▸ **EXERCISE**: Beneath this line are the data; copy exactly the part of them that opens with the line containing "exact ⟨_, exec_ldMemVx_inside" and closes with the line containing "theorem nodup_rowTargets (ox", and only that part.

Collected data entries
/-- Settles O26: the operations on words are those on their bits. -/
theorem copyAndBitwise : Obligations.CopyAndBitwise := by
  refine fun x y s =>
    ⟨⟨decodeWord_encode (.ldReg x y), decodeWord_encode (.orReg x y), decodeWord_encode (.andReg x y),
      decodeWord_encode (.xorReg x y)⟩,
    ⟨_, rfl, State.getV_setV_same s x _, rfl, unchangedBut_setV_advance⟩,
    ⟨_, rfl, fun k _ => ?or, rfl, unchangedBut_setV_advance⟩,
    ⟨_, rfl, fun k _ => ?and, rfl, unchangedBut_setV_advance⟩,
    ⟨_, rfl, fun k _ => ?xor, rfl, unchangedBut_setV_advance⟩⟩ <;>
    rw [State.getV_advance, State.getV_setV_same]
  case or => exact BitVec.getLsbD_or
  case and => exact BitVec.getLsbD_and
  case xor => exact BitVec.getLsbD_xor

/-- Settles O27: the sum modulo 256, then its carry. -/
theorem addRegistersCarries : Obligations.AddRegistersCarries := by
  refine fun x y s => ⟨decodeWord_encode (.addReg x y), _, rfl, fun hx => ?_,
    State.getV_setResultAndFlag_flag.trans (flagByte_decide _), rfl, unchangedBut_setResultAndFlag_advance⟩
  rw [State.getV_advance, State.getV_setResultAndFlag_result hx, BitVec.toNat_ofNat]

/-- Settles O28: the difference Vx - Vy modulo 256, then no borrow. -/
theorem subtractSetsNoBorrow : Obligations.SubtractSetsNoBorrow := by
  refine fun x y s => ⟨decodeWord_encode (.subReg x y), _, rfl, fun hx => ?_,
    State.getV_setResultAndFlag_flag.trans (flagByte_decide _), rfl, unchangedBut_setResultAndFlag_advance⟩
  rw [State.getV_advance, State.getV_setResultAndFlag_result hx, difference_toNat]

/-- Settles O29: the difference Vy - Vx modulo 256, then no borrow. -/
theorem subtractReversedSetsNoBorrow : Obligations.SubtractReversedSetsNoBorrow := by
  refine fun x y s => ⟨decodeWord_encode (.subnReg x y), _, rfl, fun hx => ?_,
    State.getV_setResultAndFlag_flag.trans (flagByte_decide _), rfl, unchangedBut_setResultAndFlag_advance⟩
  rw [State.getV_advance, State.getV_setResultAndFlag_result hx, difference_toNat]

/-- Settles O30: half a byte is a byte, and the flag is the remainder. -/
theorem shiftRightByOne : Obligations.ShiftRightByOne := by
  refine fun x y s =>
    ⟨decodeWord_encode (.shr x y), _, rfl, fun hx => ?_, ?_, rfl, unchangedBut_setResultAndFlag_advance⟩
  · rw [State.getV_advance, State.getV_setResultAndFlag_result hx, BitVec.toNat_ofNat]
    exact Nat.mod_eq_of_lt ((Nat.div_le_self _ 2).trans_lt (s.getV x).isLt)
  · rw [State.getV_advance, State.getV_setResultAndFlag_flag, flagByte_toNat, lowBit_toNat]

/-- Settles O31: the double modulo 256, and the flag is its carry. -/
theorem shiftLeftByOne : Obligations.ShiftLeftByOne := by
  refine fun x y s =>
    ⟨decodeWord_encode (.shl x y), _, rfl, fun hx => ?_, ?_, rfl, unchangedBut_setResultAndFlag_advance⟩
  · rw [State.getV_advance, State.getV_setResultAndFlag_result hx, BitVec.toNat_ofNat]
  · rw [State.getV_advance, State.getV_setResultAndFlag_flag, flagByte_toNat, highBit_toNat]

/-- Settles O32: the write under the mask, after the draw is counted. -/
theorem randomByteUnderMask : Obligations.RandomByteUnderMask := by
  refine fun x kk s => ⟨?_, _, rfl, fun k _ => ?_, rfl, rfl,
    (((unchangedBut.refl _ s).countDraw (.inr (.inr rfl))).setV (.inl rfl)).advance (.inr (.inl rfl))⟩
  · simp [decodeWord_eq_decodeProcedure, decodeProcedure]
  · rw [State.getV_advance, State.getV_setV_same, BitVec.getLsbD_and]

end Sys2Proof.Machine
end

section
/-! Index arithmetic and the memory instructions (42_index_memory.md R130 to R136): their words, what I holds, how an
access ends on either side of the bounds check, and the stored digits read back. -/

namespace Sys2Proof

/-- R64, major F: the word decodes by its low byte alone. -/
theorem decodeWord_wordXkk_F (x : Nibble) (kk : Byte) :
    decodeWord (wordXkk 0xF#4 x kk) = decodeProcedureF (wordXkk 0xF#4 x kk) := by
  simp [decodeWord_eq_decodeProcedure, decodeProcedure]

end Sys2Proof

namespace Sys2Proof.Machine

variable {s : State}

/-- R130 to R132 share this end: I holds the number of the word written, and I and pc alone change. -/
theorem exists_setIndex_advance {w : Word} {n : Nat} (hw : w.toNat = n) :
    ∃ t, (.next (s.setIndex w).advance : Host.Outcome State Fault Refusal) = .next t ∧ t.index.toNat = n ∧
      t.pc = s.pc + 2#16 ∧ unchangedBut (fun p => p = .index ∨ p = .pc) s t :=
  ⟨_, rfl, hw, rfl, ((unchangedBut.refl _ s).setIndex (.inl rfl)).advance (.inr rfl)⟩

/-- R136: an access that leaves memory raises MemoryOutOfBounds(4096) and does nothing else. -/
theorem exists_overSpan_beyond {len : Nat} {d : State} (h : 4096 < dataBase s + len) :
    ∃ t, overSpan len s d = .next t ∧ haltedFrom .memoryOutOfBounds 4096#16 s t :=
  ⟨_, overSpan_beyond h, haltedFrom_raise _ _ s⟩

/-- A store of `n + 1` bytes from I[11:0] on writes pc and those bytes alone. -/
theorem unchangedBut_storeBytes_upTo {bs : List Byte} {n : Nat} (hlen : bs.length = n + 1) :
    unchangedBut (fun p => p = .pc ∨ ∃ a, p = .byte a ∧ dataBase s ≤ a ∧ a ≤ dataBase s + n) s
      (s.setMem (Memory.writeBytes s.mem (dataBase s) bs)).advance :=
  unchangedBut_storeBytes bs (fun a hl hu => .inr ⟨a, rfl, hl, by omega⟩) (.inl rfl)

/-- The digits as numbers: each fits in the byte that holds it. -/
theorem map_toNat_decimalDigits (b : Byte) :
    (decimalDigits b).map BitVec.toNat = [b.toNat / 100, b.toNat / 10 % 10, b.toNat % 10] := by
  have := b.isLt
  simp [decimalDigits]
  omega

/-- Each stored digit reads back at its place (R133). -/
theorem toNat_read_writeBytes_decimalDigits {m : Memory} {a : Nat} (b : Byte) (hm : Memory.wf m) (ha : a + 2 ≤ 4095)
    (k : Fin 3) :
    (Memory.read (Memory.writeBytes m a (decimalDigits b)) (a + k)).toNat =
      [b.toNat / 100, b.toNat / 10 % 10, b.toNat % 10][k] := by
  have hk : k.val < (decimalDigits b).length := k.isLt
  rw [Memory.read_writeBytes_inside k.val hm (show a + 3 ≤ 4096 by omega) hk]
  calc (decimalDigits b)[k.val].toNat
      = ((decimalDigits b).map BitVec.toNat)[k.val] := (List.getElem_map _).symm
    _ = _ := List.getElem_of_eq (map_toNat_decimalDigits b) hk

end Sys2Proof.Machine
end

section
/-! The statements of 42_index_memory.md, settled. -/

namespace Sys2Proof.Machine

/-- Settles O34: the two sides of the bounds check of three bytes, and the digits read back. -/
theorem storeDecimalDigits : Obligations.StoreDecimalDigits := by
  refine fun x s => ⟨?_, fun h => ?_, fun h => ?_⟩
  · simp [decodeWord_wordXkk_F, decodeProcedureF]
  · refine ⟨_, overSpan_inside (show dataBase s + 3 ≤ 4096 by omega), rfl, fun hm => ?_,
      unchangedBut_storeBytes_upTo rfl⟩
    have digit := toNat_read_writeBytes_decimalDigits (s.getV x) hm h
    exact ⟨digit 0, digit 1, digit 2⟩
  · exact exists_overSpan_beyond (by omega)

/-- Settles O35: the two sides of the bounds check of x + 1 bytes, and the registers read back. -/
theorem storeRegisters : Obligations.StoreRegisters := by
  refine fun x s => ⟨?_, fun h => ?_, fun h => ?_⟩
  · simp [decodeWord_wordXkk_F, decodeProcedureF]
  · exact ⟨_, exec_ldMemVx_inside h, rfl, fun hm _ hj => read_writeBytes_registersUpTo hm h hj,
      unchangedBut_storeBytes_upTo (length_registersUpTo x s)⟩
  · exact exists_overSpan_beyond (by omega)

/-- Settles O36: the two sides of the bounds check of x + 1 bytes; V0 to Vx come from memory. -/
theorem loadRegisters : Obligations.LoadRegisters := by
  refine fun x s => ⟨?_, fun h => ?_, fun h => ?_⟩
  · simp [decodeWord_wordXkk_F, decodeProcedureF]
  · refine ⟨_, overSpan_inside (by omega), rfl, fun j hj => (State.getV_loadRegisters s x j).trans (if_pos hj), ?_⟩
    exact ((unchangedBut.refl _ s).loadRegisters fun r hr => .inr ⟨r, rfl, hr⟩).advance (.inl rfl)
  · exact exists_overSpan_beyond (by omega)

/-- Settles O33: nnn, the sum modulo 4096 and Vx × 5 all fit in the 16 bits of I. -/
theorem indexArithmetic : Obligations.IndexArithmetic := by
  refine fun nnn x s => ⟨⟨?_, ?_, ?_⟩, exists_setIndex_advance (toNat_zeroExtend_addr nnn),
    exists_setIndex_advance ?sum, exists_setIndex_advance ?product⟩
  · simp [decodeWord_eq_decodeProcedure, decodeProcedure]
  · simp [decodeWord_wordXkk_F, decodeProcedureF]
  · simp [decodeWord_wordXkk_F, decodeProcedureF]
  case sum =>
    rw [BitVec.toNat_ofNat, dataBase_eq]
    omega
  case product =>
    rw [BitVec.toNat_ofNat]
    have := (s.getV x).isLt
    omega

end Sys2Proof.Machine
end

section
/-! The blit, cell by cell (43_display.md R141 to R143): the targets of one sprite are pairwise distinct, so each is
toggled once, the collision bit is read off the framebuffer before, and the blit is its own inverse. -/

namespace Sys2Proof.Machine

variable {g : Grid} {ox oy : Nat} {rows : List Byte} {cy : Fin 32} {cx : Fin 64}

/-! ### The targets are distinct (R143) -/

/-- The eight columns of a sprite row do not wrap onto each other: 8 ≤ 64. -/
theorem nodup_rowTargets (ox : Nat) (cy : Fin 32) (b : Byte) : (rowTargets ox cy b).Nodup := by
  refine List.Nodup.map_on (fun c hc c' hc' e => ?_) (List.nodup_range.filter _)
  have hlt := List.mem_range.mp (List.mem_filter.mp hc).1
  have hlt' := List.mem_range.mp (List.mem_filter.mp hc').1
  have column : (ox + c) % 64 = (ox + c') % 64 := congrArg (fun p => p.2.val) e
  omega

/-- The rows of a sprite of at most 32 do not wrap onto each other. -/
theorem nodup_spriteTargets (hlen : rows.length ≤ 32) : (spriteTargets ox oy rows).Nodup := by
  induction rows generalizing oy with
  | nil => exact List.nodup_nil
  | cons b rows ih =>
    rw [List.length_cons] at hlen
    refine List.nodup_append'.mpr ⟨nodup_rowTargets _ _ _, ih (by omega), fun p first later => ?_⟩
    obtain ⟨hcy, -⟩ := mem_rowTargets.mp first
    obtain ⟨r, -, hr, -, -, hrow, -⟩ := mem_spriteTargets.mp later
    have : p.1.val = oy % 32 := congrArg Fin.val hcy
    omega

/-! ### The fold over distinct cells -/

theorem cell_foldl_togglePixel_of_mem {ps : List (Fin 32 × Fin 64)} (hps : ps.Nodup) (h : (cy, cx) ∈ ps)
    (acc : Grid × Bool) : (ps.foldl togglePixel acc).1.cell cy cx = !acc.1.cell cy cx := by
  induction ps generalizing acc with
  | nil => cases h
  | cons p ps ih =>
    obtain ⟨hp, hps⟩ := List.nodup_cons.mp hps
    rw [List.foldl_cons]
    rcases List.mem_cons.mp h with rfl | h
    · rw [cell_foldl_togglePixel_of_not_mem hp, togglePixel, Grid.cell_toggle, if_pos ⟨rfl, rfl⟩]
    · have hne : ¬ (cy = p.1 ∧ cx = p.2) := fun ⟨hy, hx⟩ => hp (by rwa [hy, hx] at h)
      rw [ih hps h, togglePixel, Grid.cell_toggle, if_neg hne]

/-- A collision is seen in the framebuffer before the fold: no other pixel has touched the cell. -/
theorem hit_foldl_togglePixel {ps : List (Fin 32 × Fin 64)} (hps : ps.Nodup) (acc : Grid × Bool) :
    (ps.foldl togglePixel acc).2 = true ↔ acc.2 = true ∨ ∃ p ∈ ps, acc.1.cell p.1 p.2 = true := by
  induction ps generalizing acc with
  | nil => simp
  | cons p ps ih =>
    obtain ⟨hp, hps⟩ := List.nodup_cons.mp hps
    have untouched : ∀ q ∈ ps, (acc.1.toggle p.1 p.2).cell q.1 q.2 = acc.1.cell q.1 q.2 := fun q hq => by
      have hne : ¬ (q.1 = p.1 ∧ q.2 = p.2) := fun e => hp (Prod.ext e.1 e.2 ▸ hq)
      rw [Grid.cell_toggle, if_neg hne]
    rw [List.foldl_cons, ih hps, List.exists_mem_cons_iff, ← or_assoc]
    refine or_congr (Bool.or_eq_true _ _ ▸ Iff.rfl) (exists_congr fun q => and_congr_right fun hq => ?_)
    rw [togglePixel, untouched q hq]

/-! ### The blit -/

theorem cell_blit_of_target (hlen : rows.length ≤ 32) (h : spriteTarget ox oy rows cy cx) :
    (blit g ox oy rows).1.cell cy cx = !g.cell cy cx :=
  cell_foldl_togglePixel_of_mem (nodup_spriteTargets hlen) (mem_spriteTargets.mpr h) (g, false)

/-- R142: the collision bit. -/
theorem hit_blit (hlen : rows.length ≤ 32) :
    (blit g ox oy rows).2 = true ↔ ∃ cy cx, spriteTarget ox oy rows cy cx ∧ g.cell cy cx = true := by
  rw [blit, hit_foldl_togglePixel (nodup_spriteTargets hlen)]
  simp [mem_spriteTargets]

==

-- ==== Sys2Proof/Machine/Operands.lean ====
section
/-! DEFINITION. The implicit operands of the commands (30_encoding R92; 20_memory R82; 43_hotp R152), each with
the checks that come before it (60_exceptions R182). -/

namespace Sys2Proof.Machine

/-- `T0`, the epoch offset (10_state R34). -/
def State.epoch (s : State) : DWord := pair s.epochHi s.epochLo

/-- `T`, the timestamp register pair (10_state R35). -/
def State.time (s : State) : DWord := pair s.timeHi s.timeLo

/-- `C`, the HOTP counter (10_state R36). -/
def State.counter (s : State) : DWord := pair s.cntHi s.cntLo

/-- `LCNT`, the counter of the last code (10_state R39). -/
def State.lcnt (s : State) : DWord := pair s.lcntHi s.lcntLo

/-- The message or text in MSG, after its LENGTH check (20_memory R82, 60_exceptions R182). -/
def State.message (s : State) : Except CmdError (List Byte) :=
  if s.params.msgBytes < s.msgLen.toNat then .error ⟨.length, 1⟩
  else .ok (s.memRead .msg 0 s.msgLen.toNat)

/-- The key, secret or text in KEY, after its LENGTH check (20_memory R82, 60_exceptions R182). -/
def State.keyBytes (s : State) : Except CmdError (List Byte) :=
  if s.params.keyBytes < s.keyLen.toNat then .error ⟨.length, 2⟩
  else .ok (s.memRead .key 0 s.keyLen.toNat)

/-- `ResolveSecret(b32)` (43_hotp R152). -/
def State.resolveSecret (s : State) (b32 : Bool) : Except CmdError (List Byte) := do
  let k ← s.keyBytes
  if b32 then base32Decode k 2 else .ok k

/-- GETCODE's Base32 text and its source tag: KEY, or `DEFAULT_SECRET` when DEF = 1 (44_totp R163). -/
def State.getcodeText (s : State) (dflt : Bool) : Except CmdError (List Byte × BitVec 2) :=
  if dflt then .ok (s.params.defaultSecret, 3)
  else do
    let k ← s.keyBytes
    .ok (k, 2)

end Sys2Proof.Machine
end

▸ **SOLUTION FOR THIS PROBLEM**:
  · exact ⟨_, exec_ldMemVx_inside h, rfl, fun hm _ hj => read_writeBytes_registersUpTo hm h hj,
      unchangedBut_storeBytes_upTo (length_registersUpTo x s)⟩
  · exact exists_overSpan_beyond (by omega)

/-- Settles O36: the two sides of the bounds check of x + 1 bytes; V0 to Vx come from memory. -/
theorem loadRegisters : Obligations.LoadRegisters := by
  refine fun x s => ⟨?_, fun h => ?_, fun h => ?_⟩
  · simp [decodeWord_wordXkk_F, decodeProcedureF]
  · refine ⟨_, overSpan_inside (by omega), rfl, fun j hj => (State.getV_loadRegisters s x j).trans (if_pos hj), ?_⟩
    exact ((unchangedBut.refl _ s).loadRegisters fun r hr => .inr ⟨r, rfl, hr⟩).advance (.inl rfl)
  · exact exists_overSpan_beyond (by omega)

/-- Settles O33: nnn, the sum modulo 4096 and Vx × 5 all fit in the 16 bits of I. -/
theorem indexArithmetic : Obligations.IndexArithmetic := by
  refine fun nnn x s => ⟨⟨?_, ?_, ?_⟩, exists_setIndex_advance (toNat_zeroExtend_addr nnn),
    exists_setIndex_advance ?sum, exists_setIndex_advance ?product⟩
  · simp [decodeWord_eq_decodeProcedure, decodeProcedure]
  · simp [decodeWord_wordXkk_F, decodeProcedureF]
  · simp [decodeWord_wordXkk_F, decodeProcedureF]
  case sum =>
    rw [BitVec.toNat_ofNat, dataBase_eq]
    omega
  case product =>
    rw [BitVec.toNat_ofNat]
    have := (s.getV x).isLt
    omega

end Sys2Proof.Machine
end

section
/-! The blit, cell by cell (43_display.md R141 to R143): the targets of one sprite are pairwise distinct, so each is
toggled once, the collision bit is read off the framebuffer before, and the blit is its own inverse. -/

namespace Sys2Proof.Machine

variable {g : Grid} {ox oy : Nat} {rows : List Byte} {cy : Fin 32} {cx : Fin 64}

/-! ### The targets are distinct (R143) -/

/-- The eight columns of a sprite row do not wrap onto each other: 8 ≤ 64. -/
theorem nodup_rowTargets (ox : Nat) (cy : Fin 32) (b : Byte) : (rowTargets ox cy b).Nodup := by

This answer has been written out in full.